例えば、BB vs COの3Bet頻度を見てみましょう。GTOが9% 3betするところを、人間は約6,500ハンドで7%しか3betをしていません。BB vs BTNでも11%しか3betしていません。GTO Wizard等、あらゆるプリフロップチャートがオンラインで無料で見れる2023年現在でも、未だに人間はBBからの3betが過少であることがわかります。母集団は3bet頻度に多くのリークを抱えているのです。
同じように4betにもリークがあります。例えば、GTOはHJでブラインドに対して11% 4betしますが、人間は8%しか4betしていません。

これらの情報を基に、リークに対するカウンター戦略を考えることができます。一番よいやり方はこのレンジをプリフロップソルバーに入れて計算することですが、直感に基づいてアジャストすることもできます。
例えば、3betがやや少ないとわかっていれば、それはGTOよりもレンジが強い可能性が高いので、相手の3betに対して少しoverfoldするのです。

また、下の画面のように3betレンジを表示し、これをプリフロップソルバーにコピーして計算することで、このレンジのプレイヤーに対するMESを計算できます。
恐らくオープンレンジを少し広げることができ、また3betには少し多くフォールドすることになるでしょう。

Range Research

これでプリフロップのリークを見つけることができました。他にリークがないか、次にOOP コーラーの例を見てみましょう。

左:Reg、右:GTOボット

フロップでベットされた時、人間もかなりGTOボットに近いプレイができているようです。人間のXF頻度は33%、GTOボットは32%です。ここ2~3年でミドルステークスのRegがかなり上達したスポットです。

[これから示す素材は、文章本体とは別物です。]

theorem State.coreFails_frame (s : State) (c : ℕ) (cause : ℕ) :
    (State.coreFails s c cause).unit = s.unit ∧ (State.coreFails s c cause).opUs = s.opUs ∧
    (State.coreFails s c cause).savedOpUs = s.savedOpUs ∧ (State.coreFails s c cause).powerCycle = s.powerCycle ∧
    (State.coreFails s c cause).epoch = s.epoch ∧ (State.coreFails s c cause).power = s.power ∧
    (State.coreFails s c cause).rt = s.rt ∧ (State.coreFails s c cause).sec = s.sec ∧
    (State.coreFails s c cause).station = s.station ∧ (State.coreFails s c cause).bench = s.bench ∧
    (State.coreFails s c cause).eng = s.eng ∧ (State.coreFails s c cause).ash = s.ash ∧
    (State.coreFails s c cause).field = s.field ∧ (State.coreFails s c cause).can = s.can ∧
    (State.coreFails s c cause).net = s.net ∧ (State.coreFails s c cause).xings = s.xings ∧
    (State.coreFails s c cause).mg = s.mg ∧ (State.coreFails s c cause).log = s.log ∧
    (State.coreFails s c cause).update = s.update ∧ (State.coreFails s c cause).draws = s.draws ∧
    (State.coreFails s c cause).diag = s.diag ∧ (State.coreFails s c cause).pending = s.pending := by
  unfold State.coreFails; (repeat' split) <;> simp [State.markFailed_frame _ _ _]

theorem State.fillSlot_frame (s : State) (v : ℕ) :
    (State.fillSlot s v).unit = s.unit ∧ (State.fillSlot s v).opUs = s.opUs ∧
    (State.fillSlot s v).savedOpUs = s.savedOpUs ∧ (State.fillSlot s v).powerCycle = s.powerCycle ∧
    (State.fillSlot s v).epoch = s.epoch ∧ (State.fillSlot s v).power = s.power ∧ (State.fillSlot s v).rt = s.rt ∧
    (State.fillSlot s v).sec = s.sec ∧ (State.fillSlot s v).station = s.station ∧ (State.fillSlot s v).bench = s.bench
    ∧ (State.fillSlot s v).eng = s.eng ∧ (State.fillSlot s v).ash = s.ash ∧ (State.fillSlot s v).field = s.field ∧
    (State.fillSlot s v).can = s.can ∧ (State.fillSlot s v).net = s.net ∧ (State.fillSlot s v).xings = s.xings ∧
    (State.fillSlot s v).mg = s.mg ∧ (State.fillSlot s v).log = s.log ∧ (State.fillSlot s v).test = s.test ∧
    (State.fillSlot s v).update = s.update ∧ (State.fillSlot s v).draws = s.draws ∧ (State.fillSlot s v).diag = s.diag
    ∧ (State.fillSlot s v).pending = s.pending := by
  unfold State.fillSlot; (repeat' split) <;> simp [State.setCore_frame _ _ _, State.modSlot_frame _ _ _,
        State.voteNote_frame _ _ _ _, State.voteEvent_frame _ _ _ _ _]

theorem State.settleSlots_frame (s : State) :
    (State.settleSlots s).unit = s.unit ∧ (State.settleSlots s).opUs = s.opUs ∧
    (State.settleSlots s).savedOpUs = s.savedOpUs ∧ (State.settleSlots s).powerCycle = s.powerCycle ∧
    (State.settleSlots s).epoch = s.epoch ∧ (State.settleSlots s).power = s.power ∧ (State.settleSlots s).rt = s.rt ∧
    (State.settleSlots s).sec = s.sec ∧ (State.settleSlots s).station = s.station ∧
    (State.settleSlots s).bench = s.bench ∧ (State.settleSlots s).eng = s.eng ∧ (State.settleSlots s).ash = s.ash ∧
    (State.settleSlots s).field = s.field ∧ (State.settleSlots s).can = s.can ∧ (State.settleSlots s).net = s.net ∧
    (State.settleSlots s).xings = s.xings ∧ (State.settleSlots s).mg = s.mg ∧ (State.settleSlots s).log = s.log ∧
    (State.settleSlots s).update = s.update ∧ (State.settleSlots s).draws = s.draws ∧
    (State.settleSlots s).diag = s.diag ∧ (State.settleSlots s).pending = s.pending := by
  simp [State.settleSlots, State.dwellSync_frame _, State.fillSlot_frame _ _, State.putRepair_frame _ _]

theorem State.selectLanes_frame (s : State) :
    (State.selectLanes s).unit = s.unit ∧ (State.selectLanes s).opUs = s.opUs ∧ (State.selectLanes s).savedOpUs =
    s.savedOpUs ∧ (State.selectLanes s).powerCycle = s.powerCycle ∧ (State.selectLanes s).epoch = s.epoch ∧
    (State.selectLanes s).power = s.power ∧ (State.selectLanes s).rt = s.rt ∧ (State.selectLanes s).sec = s.sec ∧
    (State.selectLanes s).station = s.station ∧ (State.selectLanes s).bench = s.bench ∧ (State.selectLanes s).eng =
    s.eng ∧ (State.selectLanes s).ash = s.ash ∧ (State.selectLanes s).field = s.field ∧ (State.selectLanes s).can =
    s.can ∧ (State.selectLanes s).net = s.net ∧ (State.selectLanes s).hi = s.hi ∧ (State.selectLanes s).xings =
    s.xings ∧ (State.selectLanes s).mg = s.mg ∧ (State.selectLanes s).recorder = s.recorder ∧ (State.selectLanes
    s).log = s.log ∧ (State.selectLanes s).update = s.update ∧ (State.selectLanes s).draws = s.draws ∧
    (State.selectLanes s).diag = s.diag ∧ (State.selectLanes s).outbox = s.outbox ∧ (State.selectLanes s).pending =
    s.pending := by
  simp [State.selectLanes, State.putRepair_frame _ _]

theorem State.beginStart_frame (s : State) (cause : StartCause) (leaving : Bool) :
    (State.beginStart s cause leaving).unit = s.unit ∧ (State.beginStart s cause leaving).opUs = s.opUs ∧
    (State.beginStart s cause leaving).savedOpUs = s.savedOpUs ∧
    (State.beginStart s cause leaving).powerCycle = s.powerCycle ∧ (State.beginStart s cause leaving).epoch = s.epoch
    ∧ (State.beginStart s cause leaving).rt = s.rt ∧ (State.beginStart s cause leaving).sec = s.sec ∧
    (State.beginStart s cause leaving).station = s.station ∧ (State.beginStart s cause leaving).field = s.field ∧
    (State.beginStart s cause leaving).can = s.can ∧ (State.beginStart s cause leaving).hi = s.hi ∧
    (State.beginStart s cause leaving).mg = s.mg ∧ (State.beginStart s cause leaving).log = s.log ∧
    (State.beginStart s cause leaving).update = s.update ∧ (State.beginStart s cause leaving).draws = s.draws ∧
    (State.beginStart s cause leaving).outbox = s.outbox ∧ (State.beginStart s cause leaving).diag = s.diag ∧
    (State.beginStart s cause leaving).pending = s.pending := by
  simp [State.beginStart, State.selectLanes_frame _, State.bootStores_frame _, State.resetAshlar_frame _]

次にX-XFの頻度を見てみましょう。フロップはチェックで回って、ターンもprobeを打たずにチェックし、相手からDelayed CBetを打たれた時のフォールド頻度です。人間は60%フォールドしていますが、GTOボットは49%しかフォールドしません。つまり人間はDelayed CBetに対してオーバーフォールドしていることがわかります。

私のPlay & Explainedの動画でも話したことがありますが、あらゆるレイトCbetのノードは、人々がリークを持っているメジャーなスポットです。その理由は、X-B (probe) 頻度を見るとわかります。GTOボットは32%しかprobeを打たないですが、人間は41%もprobeを打っています。つまり、バリューハンドをファストプレイしすぎているために、チェックレンジが少し弱くなってしまい、Delayed CBetに多くフォールドすることになるのです。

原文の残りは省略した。